The 51st Design Automation Conference (DAC) took place at San Francisco’s Moscone Center the week of June 2nd. The show highlighted the latest developments in electronic design automation (EDA) such as design tools for integrated circuits (ICs) as well as reliability, verification and analysis tools, among others.
A number of tech trends got a nod at DAC including the so-called Internet of Things (IoT) which had designers talking, but also the impact of technology development on old industry truths such as Moore’s Law, with some predicting the end of Moore’s Law as we know it and why it’s not that big of a deal. And in case you were hungering for more, there was even discussion of how quantum mechanics is beginning to enter into the workings of the next generation of chips and chip design tools as transistor gate lengths fall below 10 nm.
But perhaps the most surprising thing about the show was its emphasis on the automotive industry, with an entire pavilion devoted to automotive electronics design.
Although a look at the numbers tells why it’s not such a surprise after all. By some estimates, the automotive electronics market is expected to top $77 billion by 2020. Even a casual look at the latest models on showroom floors reveals a glut of electronics from in-vehicle entertainment centers to USB ports and a range of networking options. Not to mention the already well-established number of electronic control units (ECUs) (from 50 to 100 per vehicle) and small motors and motor controls.
The second day of the conference featured a dual keynote from Jim Buczkowski, Henry Ford Technical Fellow and Director for EE Systems at Ford Motor Co., and Jim Tung, MathWorks Fellow at MathWorks, Inc. MathWorks provides the link between the EDA community and the automotive industry through their software, specifically their model-based design approach to engineering design.

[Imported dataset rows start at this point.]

/-! ### Translation -/

/-- R104, R107, R111 to R113, R115, R398: TLBINV waits for its request, which completes when the covered accesses are
done; a walk reads one entry at a time; the first-touch unit takes a zeroed frame and writes the entry. Model choices it
rests on: notes/assumptions entries 46, 72, 78, 88. -/
def Obligations.TranslationWalksAndInvalidations : Prop :=
  (∀ s i p a b f, Issues s i → (active i p).head? = some f → OpsReady i [opA a true, opB b] (active i p) [] → (∀ id, i.frag.wait ≠ .inv id) →
    let va := valueOf i (opA a true) f
    let n := (loWord (valueOf i (opB b) f)).toNat
    let pn := va.toNat / 12288
    let go := fun (all : Bool) =>
      let q := startInv s i.team.ctx all pn (min n (globalTop / 12288 - pn)) (some (i.tid, i.gid, f))
      Host.Outcome.next (q.2.modFrag (fun f => { f with wait := .inv q.1 }))
    releaseReady s i.team.place.core i.tid i.gid 3 s.sched.nextId = true →
    (canonGlobal va = true → n ≠ 0 → exec (.tlbinv p a b false) s = go false) ∧
    (canonGlobal va = true → n = 0 → exec (.tlbinv p a b false) s = .next (advance s (wordsOf [a, b]))) ∧
    (a = .const 0 → b = .const 0 → exec (.tlbinv p a b true) s = go true) ∧
    (canonGlobal va = false → exec (.tlbinv p a b false) s = .next (takeTrap s i.tid i.gid i.frag (illopnd 5 f) false))) ∧
  (∀ s i p a b ctx id, Issues s i → i.frag.wait = .inv id → exec (.tlbinv p a b ctx) s =
    .next (if s.xl.invs.any (fun v => v.id == id) then s else advance (s.modFrag (fun f => { f with wait := .none })) (wordsOf [a, b]))) ∧
  (∀ s id v, (State.xl s).invs.find? (fun v => v.id == id) = some v → accessesDone s v = true →
    (∀ x ∈ coveredStash s v, stashWaits s x.1 x.2.1 (fun l => l == x.2.2.1) = false) →
    ∃ t, exec (.tlbinvComplete id) s = .next t ∧ (∀ c, ∀ e ∈ (t.core c).tlb, v.covers e = false) ∧
      (∀ n, ∀ e ∈ (t.cluster n).tlb, v.covers e = false) ∧ (∀ c, (t.core c).l1 = [] ∧ (t.core c).texel = []) ∧
      (∀ w ∈ t.xl.walks, w.ctx ≠ v.ctx) ∧ (∀ w ∈ t.xl.invs, w.id ≠ id) ∧
      t.sys.invDone = (if v.who.isNone then s.sys.invDone + 1 else s.sys.invDone) ∧
      t.sys.invBusy = (if v.who.isNone then false else s.sys.invBusy)) ∧
  (∀ s id w u, (State.xl s).walks.find? (fun w => w.id == id && w.st == .reading) = some w →
    let a := w.entry
    let k := LineKey.dev (a / 192)
    homeReady s k (a % 192) 8 false = .ready u →
    let v := homeFill (eccEvents u (some w.ctx) k (a % 192) 8 0) k (a % 192) 8
    let e := BitVec.ofNat 64 (leNat (homeRead v k (a % 192) 8))
    (entryAns e w.lv = .unmapped → exec (.pageWalkStep id) s = .next (failWalk v w 4 false)) ∧
    (entryAns e w.lv = .malformed → exec (.pageWalkStep id) s = .next (failWalk v w 7 false)) ∧
    (entryAns e w.lv = .firstTouch → exec (.pageWalkStep id) s = .next (meetFirstTouch v w e) ∧
      (w.cores ≠ [] → (∀ c ∈ w.cores, c.2 = false) → meetFirstTouch v w e =
        (endWalk v id).modXl (fun x => { x with walks := x.walks ++ [{ w with st := .firstTouch e }] })) ∧
      ((∀ c ∈ w.cores, c.2 = true) → ringCount v.sys = 0 → meetFirstTouch v w e = failWalk v w 4 true) ∧
      ((∀ c ∈ w.cores, c.2 = true) → ringCount v.sys ≠ 0 → meetFirstTouch v w e = (endWalk v id).modXl (fun x => { x with
        faults := x.faults ++ w.cores.map (fun c => ⟨w.ctx, c.1, w.va / 12288, 0, true, true⟩) }))) ∧
    (∀ n, entryAns e w.lv = .node n → exec (.pageWalkStep id) s = .next (v.modXl (fun x => { x with
      walks := x.walks.map (fun y => if y.id == id then { y with lv := w.lv - 1, node := n } else y) }))) ∧
    (∀ l, entryAns e w.lv = .leaf l → exec (.pageWalkStep id) s = .next (landWalk v w l) ∧
      ∀ c, (w.cores.map (·.1)).count c = 1 → ((landWalk v w l).core c).tlb =
        tlbAdd (v.core c).tlb { ctx := w.ctx, lv := w.lv, pn := w.va / 12288 / 64 ^ (w.lv - 1), leaf := l })) ∧
  (∀ s w e, (State.xl s).walks.find? (fun w => match w.st with | .firstTouch _ => true | _ => false) = some w → w.st = .firstTouch e →
    (ringCount s.sys = 0 → exec .firstTouch s = .next (failWalk s w 4 true)) ∧
    (∀ u, ringCount s.sys ≠ 0 → homeReady s (.dev (w.entry / 192)) (w.entry % 192) 8 true = .ready u →
      let k := LineKey.dev (w.entry / 192)
      let r := eccEvents u (some w.ctx) k (w.entry % 192) 8 0
      let swapped := fun (v : State) (f : Nat) => w.cores.foldl (fun s c => startWalk s w.ctx c.1 (w.va / 12288) c.2) (endWalk
        (if BitVec.ofNat 64 (leNat (homeRead v k (w.entry % 192) 8)) = e then
          (homeWrite v k (w.entry % 192) (leBytes 8 (f * 2 ^ 12 + bitsOf e 5 4 * 2 ^ 4 + 3)) 0).modXl (fun x => { x with hold := none })
        else v) w.id)
      (∀ f, r.xl.hold = some f → exec .firstTouch s = .next (swapped r f)) ∧
      (∀ v0, r.xl.hold = none →
        let a := r.sys.fzBase.toNat + 4 * (r.sys.fzHead.toNat % r.sys.fzSize.toNat)
        homeReady r (.dev (a / 192)) (a % 192) 4 false = .ready v0 →
        let v := eccEvents v0 none (.dev (a / 192)) (a % 192) 4 0
        let f := paNat v a 4 % 2 ^ 25
        let x := (v.modXl (fun x => { x with hold := some f })).modSys (fun y => { y with fzHead := y.fzHead + 1 })
        exec .firstTouch s = .next (swapped (if (x.sys.fzTail - x.sys.fzHead).toNat < x.sys.fzLow.toNat then x.raiseNote 1 else x) f)))) ∧
  (∀ s v, State.running s = true →
    let all := BitVec.getLsbD v 60
    let cnt := bitsOf v 51 36
    exec (.xlInv v) s = .next (if s.sys.invBusy then s.modSys (fun y => { y with invLost := true })
      else if !all && cnt == 0 then s.modSys (fun y => { y with invDone := y.invDone + 1 })
      else (startInv s (bitsOf v 59 52) all (bitsOf v 35 0) cnt none).2.modSys (fun y => { y with invBusy := true })) ∧
    exec .xlInvstRead s = .next (s.modSys (fun y => { y with lastRead := leBytes 8 (invStatus y).toNat, invLost := false })))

“Cars will become just another machine connected to the Internet,” predicted Buczkowski. Of course we’re not there yet, but that is certainly the direction in which we’re headed. And judging by the interest level at a conference on electronic design automation, at the level of chip design and design automation tools, this is as clear a sign as one can have.

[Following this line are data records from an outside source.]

section
variable (n : Nat) (f : Ctx → Ctx)
@[simp] theorem State.modCtx_sched : (s.modCtx n f).sched = s.sched := rfl
@[simp] theorem State.modCtx_sys : (s.modCtx n f).sys = s.sys := rfl
@[simp] theorem State.modCtx_mem : (s.modCtx n f).mem = s.mem := rfl
@[simp] theorem State.modCtx_xl : (s.modCtx n f).xl = s.xl := rfl
@[simp] theorem State.modCtx_cores : (s.modCtx n f).cores = s.cores := rfl
@[simp] theorem State.modCtx_clusters : (s.modCtx n f).clusters = s.clusters := rfl
@[simp] theorem State.modCtx_evcnt : (s.modCtx n f).evcnt = s.evcnt := rfl
@[simp] theorem State.modCtx_cycles : (s.modCtx n f).cycles = s.cycles := rfl
@[simp] theorem State.modCtx_noted47 : (s.modCtx n f).noted47 = s.noted47 := rfl
@[simp] theorem State.modCtx_teams : (s.modCtx n f).teams = s.teams := rfl
@[simp] theorem State.modCtx_weaves : (s.modCtx n f).weaves = s.weaves := rfl
@[simp] theorem State.modCtx_ctxs : (s.modCtx n f).ctxs = mapMod n f s.ctxs := rfl
@[simp] theorem State.modCtx_launches : (s.modCtx n f).launches = s.launches := rfl
@[simp] theorem State.modCtx_pipes : (s.modCtx n f).pipes = s.pipes := rfl
@[simp] theorem State.modCtx_cmds : (s.modCtx n f).cmds = s.cmds := rfl
@[simp] theorem State.modCtx_pend : (s.modCtx n f).pend = s.pend := rfl
@[simp] theorem State.modCtx_felt : (s.modCtx n f).felt = s.felt := rfl
@[simp] theorem State.modCtx_seq : (s.modCtx n f).seq = s.seq := rfl
@[simp] theorem State.modCtx_saved : (s.modCtx n f).saved = s.saved := rfl
@[simp] theorem State.modCtx_saveReqs : (s.modCtx n f).saveReqs = s.saveReqs := rfl
@[simp] theorem State.modCtx_recq : (s.modCtx n f).recq = s.recq := rfl
@[simp] theorem State.modCtx_acctq : (s.modCtx n f).acctq = s.acctq := rfl
end

section
variable (f : Pend → Pend)
@[simp] theorem State.modPend_sched : (s.modPend f).sched = s.sched := rfl
@[simp] theorem State.modPend_sys : (s.modPend f).sys = s.sys := rfl
@[simp] theorem State.modPend_mem : (s.modPend f).mem = s.mem := rfl
@[simp] theorem State.modPend_xl : (s.modPend f).xl = s.xl := rfl
@[simp] theorem State.modPend_cores : (s.modPend f).cores = s.cores := rfl
@[simp] theorem State.modPend_clusters : (s.modPend f).clusters = s.clusters := rfl
@[simp] theorem State.modPend_evcnt : (s.modPend f).evcnt = s.evcnt := rfl
@[simp] theorem State.modPend_cycles : (s.modPend f).cycles = s.cycles := rfl
@[simp] theorem State.modPend_noted47 : (s.modPend f).noted47 = s.noted47 := rfl
@[simp] theorem State.modPend_teams : (s.modPend f).teams = s.teams := rfl
@[simp] theorem State.modPend_weaves : (s.modPend f).weaves = s.weaves := rfl
@[simp] theorem State.modPend_ctxs : (s.modPend f).ctxs = s.ctxs := rfl
@[simp] theorem State.modPend_launches : (s.modPend f).launches = s.launches := rfl
@[simp] theorem State.modPend_pipes : (s.modPend f).pipes = s.pipes := rfl
@[simp] theorem State.modPend_cmds : (s.modPend f).cmds = s.cmds := rfl
@[simp] theorem State.modPend_pend : (s.modPend f).pend = f s.pend := rfl
@[simp] theorem State.modPend_felt : (s.modPend f).felt = s.felt := rfl
@[simp] theorem State.modPend_seq : (s.modPend f).seq = s.seq := rfl
@[simp] theorem State.modPend_saved : (s.modPend f).saved = s.saved := rfl
@[simp] theorem State.modPend_saveReqs : (s.modPend f).saveReqs = s.saveReqs := rfl
@[simp] theorem State.modPend_recq : (s.modPend f).recq = s.recq := rfl
@[simp] theorem State.modPend_acctq : (s.modPend f).acctq = s.acctq := rfl
end

section
variable (f : MemSys → MemSys)
@[simp] theorem State.modMem_sched : (s.modMem f).sched = s.sched := rfl
@[simp] theorem State.modMem_sys : (s.modMem f).sys = s.sys := rfl
@[simp] theorem State.modMem_mem : (s.modMem f).mem = f s.mem := rfl
@[simp] theorem State.modMem_xl : (s.modMem f).xl = s.xl := rfl
@[simp] theorem State.modMem_cores : (s.modMem f).cores = s.cores := rfl
@[simp] theorem State.modMem_clusters : (s.modMem f).clusters = s.clusters := rfl
@[simp] theorem State.modMem_evcnt : (s.modMem f).evcnt = s.evcnt := rfl
@[simp] theorem State.modMem_cycles : (s.modMem f).cycles = s.cycles := rfl
@[simp] theorem State.modMem_noted47 : (s.modMem f).noted47 = s.noted47 := rfl
@[simp] theorem State.modMem_teams : (s.modMem f).teams = s.teams := rfl
@[simp] theorem State.modMem_weaves : (s.modMem f).weaves = s.weaves := rfl
@[simp] theorem State.modMem_ctxs : (s.modMem f).ctxs = s.ctxs := rfl
@[simp] theorem State.modMem_launches : (s.modMem f).launches = s.launches := rfl
@[simp] theorem State.modMem_pipes : (s.modMem f).pipes = s.pipes := rfl
@[simp] theorem State.modMem_cmds : (s.modMem f).cmds = s.cmds := rfl
@[simp] theorem State.modMem_pend : (s.modMem f).pend = s.pend := rfl
@[simp] theorem State.modMem_felt : (s.modMem f).felt = s.felt := rfl
@[simp] theorem State.modMem_seq : (s.modMem f).seq = s.seq := rfl
@[simp] theorem State.modMem_saved : (s.modMem f).saved = s.saved := rfl
@[simp] theorem State.modMem_saveReqs : (s.modMem f).saveReqs = s.saveReqs := rfl
@[simp] theorem State.modMem_recq : (s.modMem f).recq = s.recq := rfl
@[simp] theorem State.modMem_acctq : (s.modMem f).acctq = s.acctq := rfl
end

section
variable (f : Sys → Sys)
@[simp] theorem State.modSys_sched : (s.modSys f).sched = s.sched := rfl
@[simp] theorem State.modSys_sys : (s.modSys f).sys = f s.sys := rfl
@[simp] theorem State.modSys_mem : (s.modSys f).mem = s.mem := rfl
@[simp] theorem State.modSys_xl : (s.modSys f).xl = s.xl := rfl
@[simp] theorem State.modSys_cores : (s.modSys f).cores = s.cores := rfl
@[simp] theorem State.modSys_clusters : (s.modSys f).clusters = s.clusters := rfl
@[simp] theorem State.modSys_evcnt : (s.modSys f).evcnt = s.evcnt := rfl
@[simp] theorem State.modSys_cycles : (s.modSys f).cycles = s.cycles := rfl
@[simp] theorem State.modSys_noted47 : (s.modSys f).noted47 = s.noted47 := rfl
@[simp] theorem State.modSys_teams : (s.modSys f).teams = s.teams := rfl
@[simp] theorem State.modSys_weaves : (s.modSys f).weaves = s.weaves := rfl
@[simp] theorem State.modSys_ctxs : (s.modSys f).ctxs = s.ctxs := rfl
@[simp] theorem State.modSys_launches : (s.modSys f).launches = s.launches := rfl
@[simp] theorem State.modSys_pipes : (s.modSys f).pipes = s.pipes := rfl
@[simp] theorem State.modSys_cmds : (s.modSys f).cmds = s.cmds := rfl
@[simp] theorem State.modSys_pend : (s.modSys f).pend = s.pend := rfl
@[simp] theorem State.modSys_felt : (s.modSys f).felt = s.felt := rfl
@[simp] theorem State.modSys_seq : (s.modSys f).seq = s.seq := rfl
@[simp] theorem State.modSys_saved : (s.modSys f).saved = s.saved := rfl
@[simp] theorem State.modSys_saveReqs : (s.modSys f).saveReqs = s.saveReqs := rfl
@[simp] theorem State.modSys_recq : (s.modSys f).recq = s.recq := rfl
@[simp] theorem State.modSys_acctq : (s.modSys f).acctq = s.acctq := rfl
end

section
variable (f : Xl → Xl)
@[simp] theorem State.modXl_sched : (s.modXl f).sched = s.sched := rfl
@[simp] theorem State.modXl_sys : (s.modXl f).sys = s.sys := rfl
@[simp] theorem State.modXl_mem : (s.modXl f).mem = s.mem := rfl
@[simp] theorem State.modXl_xl : (s.modXl f).xl = f s.xl := rfl
@[simp] theorem State.modXl_cores : (s.modXl f).cores = s.cores := rfl
@[simp] theorem State.modXl_clusters : (s.modXl f).clusters = s.clusters := rfl
@[simp] theorem State.modXl_evcnt : (s.modXl f).evcnt = s.evcnt := rfl
@[simp] theorem State.modXl_cycles : (s.modXl f).cycles = s.cycles := rfl
@[simp] theorem State.modXl_noted47 : (s.modXl f).noted47 = s.noted47 := rfl
@[simp] theorem State.modXl_teams : (s.modXl f).teams = s.teams := rfl
@[simp] theorem State.modXl_weaves : (s.modXl f).weaves = s.weaves := rfl
@[simp] theorem State.modXl_ctxs : (s.modXl f).ctxs = s.ctxs := rfl
@[simp] theorem State.modXl_launches : (s.modXl f).launches = s.launches := rfl
@[simp] theorem State.modXl_pipes : (s.modXl f).pipes = s.pipes := rfl
@[simp] theorem State.modXl_cmds : (s.modXl f).cmds = s.cmds := rfl
@[simp] theorem State.modXl_pend : (s.modXl f).pend = s.pend := rfl
@[simp] theorem State.modXl_felt : (s.modXl f).felt = s.felt := rfl
@[simp] theorem State.modXl_seq : (s.modXl f).seq = s.seq := rfl
@[simp] theorem State.modXl_saved : (s.modXl f).saved = s.saved := rfl
@[simp] theorem State.modXl_saveReqs : (s.modXl f).saveReqs = s.saveReqs := rfl
@[simp] theorem State.modXl_recq : (s.modXl f).recq = s.recq := rfl
@[simp] theorem State.modXl_acctq : (s.modXl f).acctq = s.acctq := rfl
end

section
variable (f : Felt → Felt)
@[simp] theorem State.modFelt_sched : (s.modFelt f).sched = s.sched := rfl
@[simp] theorem State.modFelt_sys : (s.modFelt f).sys = s.sys := rfl
@[simp] theorem State.modFelt_mem : (s.modFelt f).mem = s.mem := rfl
@[simp] theorem State.modFelt_xl : (s.modFelt f).xl = s.xl := rfl
@[simp] theorem State.modFelt_cores : (s.modFelt f).cores = s.cores := rfl
@[simp] theorem State.modFelt_clusters : (s.modFelt f).clusters = s.clusters := rfl
@[simp] theorem State.modFelt_evcnt : (s.modFelt f).evcnt = s.evcnt := rfl
@[simp] theorem State.modFelt_cycles : (s.modFelt f).cycles = s.cycles := rfl
@[simp] theorem State.modFelt_noted47 : (s.modFelt f).noted47 = s.noted47 := rfl
@[simp] theorem State.modFelt_teams : (s.modFelt f).teams = s.teams := rfl
@[simp] theorem State.modFelt_weaves : (s.modFelt f).weaves = s.weaves := rfl
@[simp] theorem State.modFelt_ctxs : (s.modFelt f).ctxs = s.ctxs := rfl
@[simp] theorem State.modFelt_launches : (s.modFelt f).launches = s.launches := rfl
@[simp] theorem State.modFelt_pipes : (s.modFelt f).pipes = s.pipes := rfl
@[simp] theorem State.modFelt_cmds : (s.modFelt f).cmds = s.cmds := rfl
@[simp] theorem State.modFelt_pend : (s.modFelt f).pend = s.pend := rfl
@[simp] theorem State.modFelt_felt : (s.modFelt f).felt = f s.felt := rfl
@[simp] theorem State.modFelt_seq : (s.modFelt f).seq = s.seq := rfl
@[simp] theorem State.modFelt_saved : (s.modFelt f).saved = s.saved := rfl
@[simp] theorem State.modFelt_saveReqs : (s.modFelt f).saveReqs = s.saveReqs := rfl
@[simp] theorem State.modFelt_recq : (s.modFelt f).recq = s.recq := rfl
@[simp] theorem State.modFelt_acctq : (s.modFelt f).acctq = s.acctq := rfl
end

@[simp] theorem State.fresh_sys : (s.fresh).2.sys = s.sys := rfl
@[simp] theorem State.fresh_mem : (s.fresh).2.mem = s.mem := rfl
@[simp] theorem State.fresh_xl : (s.fresh).2.xl = s.xl := rfl
@[simp] theorem State.fresh_cores : (s.fresh).2.cores = s.cores := rfl
@[simp] theorem State.fresh_clusters : (s.fresh).2.clusters = s.clusters := rfl
@[simp] theorem State.fresh_evcnt : (s.fresh).2.evcnt = s.evcnt := rfl
@[simp] theorem State.fresh_cycles : (s.fresh).2.cycles = s.cycles := rfl
@[simp] theorem State.fresh_noted47 : (s.fresh).2.noted47 = s.noted47 := rfl
@[simp] theorem State.fresh_teams : (s.fresh).2.teams = s.teams := rfl
@[simp] theorem State.fresh_weaves : (s.fresh).2.weaves = s.weaves := rfl
@[simp] theorem State.fresh_ctxs : (s.fresh).2.ctxs = s.ctxs := rfl
@[simp] theorem State.fresh_launches : (s.fresh).2.launches = s.launches := rfl
@[simp] theorem State.fresh_pipes : (s.fresh).2.pipes = s.pipes := rfl
@[simp] theorem State.fresh_cmds : (s.fresh).2.cmds = s.cmds := rfl
@[simp] theorem State.fresh_pend : (s.fresh).2.pend = s.pend := rfl
@[simp] theorem State.fresh_felt : (s.fresh).2.felt = s.felt := rfl
@[simp] theorem State.fresh_seq : (s.fresh).2.seq = s.seq := rfl
@[simp] theorem State.fresh_saved : (s.fresh).2.saved = s.saved := rfl
@[simp] theorem State.fresh_saveReqs : (s.fresh).2.saveReqs = s.saveReqs := rfl
@[simp] theorem State.fresh_recq : (s.fresh).2.recq = s.recq := rfl
@[simp] theorem State.fresh_acctq : (s.fresh).2.acctq = s.acctq := rfl

@[simp] theorem State.freeQ_sys : (s.freeQ).2.sys = s.sys := rfl
@[simp] theorem State.freeQ_mem : (s.freeQ).2.mem = s.mem := rfl
@[simp] theorem State.freeQ_xl : (s.freeQ).2.xl = s.xl := rfl
@[simp] theorem State.freeQ_cores : (s.freeQ).2.cores = s.cores := rfl
@[simp] theorem State.freeQ_clusters : (s.freeQ).2.clusters = s.clusters := rfl
@[simp] theorem State.freeQ_evcnt : (s.freeQ).2.evcnt = s.evcnt := rfl
@[simp] theorem State.freeQ_cycles : (s.freeQ).2.cycles = s.cycles := rfl
@[simp] theorem State.freeQ_noted47 : (s.freeQ).2.noted47 = s.noted47 := rfl
@[simp] theorem State.freeQ_teams : (s.freeQ).2.teams = s.teams := rfl
@[simp] theorem State.freeQ_weaves : (s.freeQ).2.weaves = s.weaves := rfl
@[simp] theorem State.freeQ_ctxs : (s.freeQ).2.ctxs = s.ctxs := rfl
@[simp] theorem State.freeQ_launches : (s.freeQ).2.launches = s.launches := rfl
@[simp] theorem State.freeQ_pipes : (s.freeQ).2.pipes = s.pipes := rfl
@[simp] theorem State.freeQ_cmds : (s.freeQ).2.cmds = s.cmds := rfl
@[simp] theorem State.freeQ_pend : (s.freeQ).2.pend = s.pend := rfl
@[simp] theorem State.freeQ_felt : (s.freeQ).2.felt = s.felt := rfl
@[simp] theorem State.freeQ_seq : (s.freeQ).2.seq = s.seq := rfl
@[simp] theorem State.freeQ_saved : (s.freeQ).2.saved = s.saved := rfl
@[simp] theorem State.freeQ_saveReqs : (s.freeQ).2.saveReqs = s.saveReqs := rfl
@[simp] theorem State.freeQ_recq : (s.freeQ).2.recq = s.recq := rfl
@[simp] theorem State.freeQ_acctq : (s.freeQ).2.acctq = s.acctq := rfl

Buczkowski and Tung highlighted what’s new in automotive systems, such as a focus on sustainability, a general consumer trend that is now becoming important in the automotive industry as well. There are also many new components in automobiles, components which were never a part of such systems in the past, as well as an increase in sensor technology such as rear-view cameras and distance measurement sensors for adaptive cruise control.
While we shouldn’t expect completely autonomous self-driving vehicles any time soon (like in the next year or two) what will continue to happen is that cars will become more and more automated. Some day they may even be completely autonomous, with driver and passengers being free to truly enjoy the ride.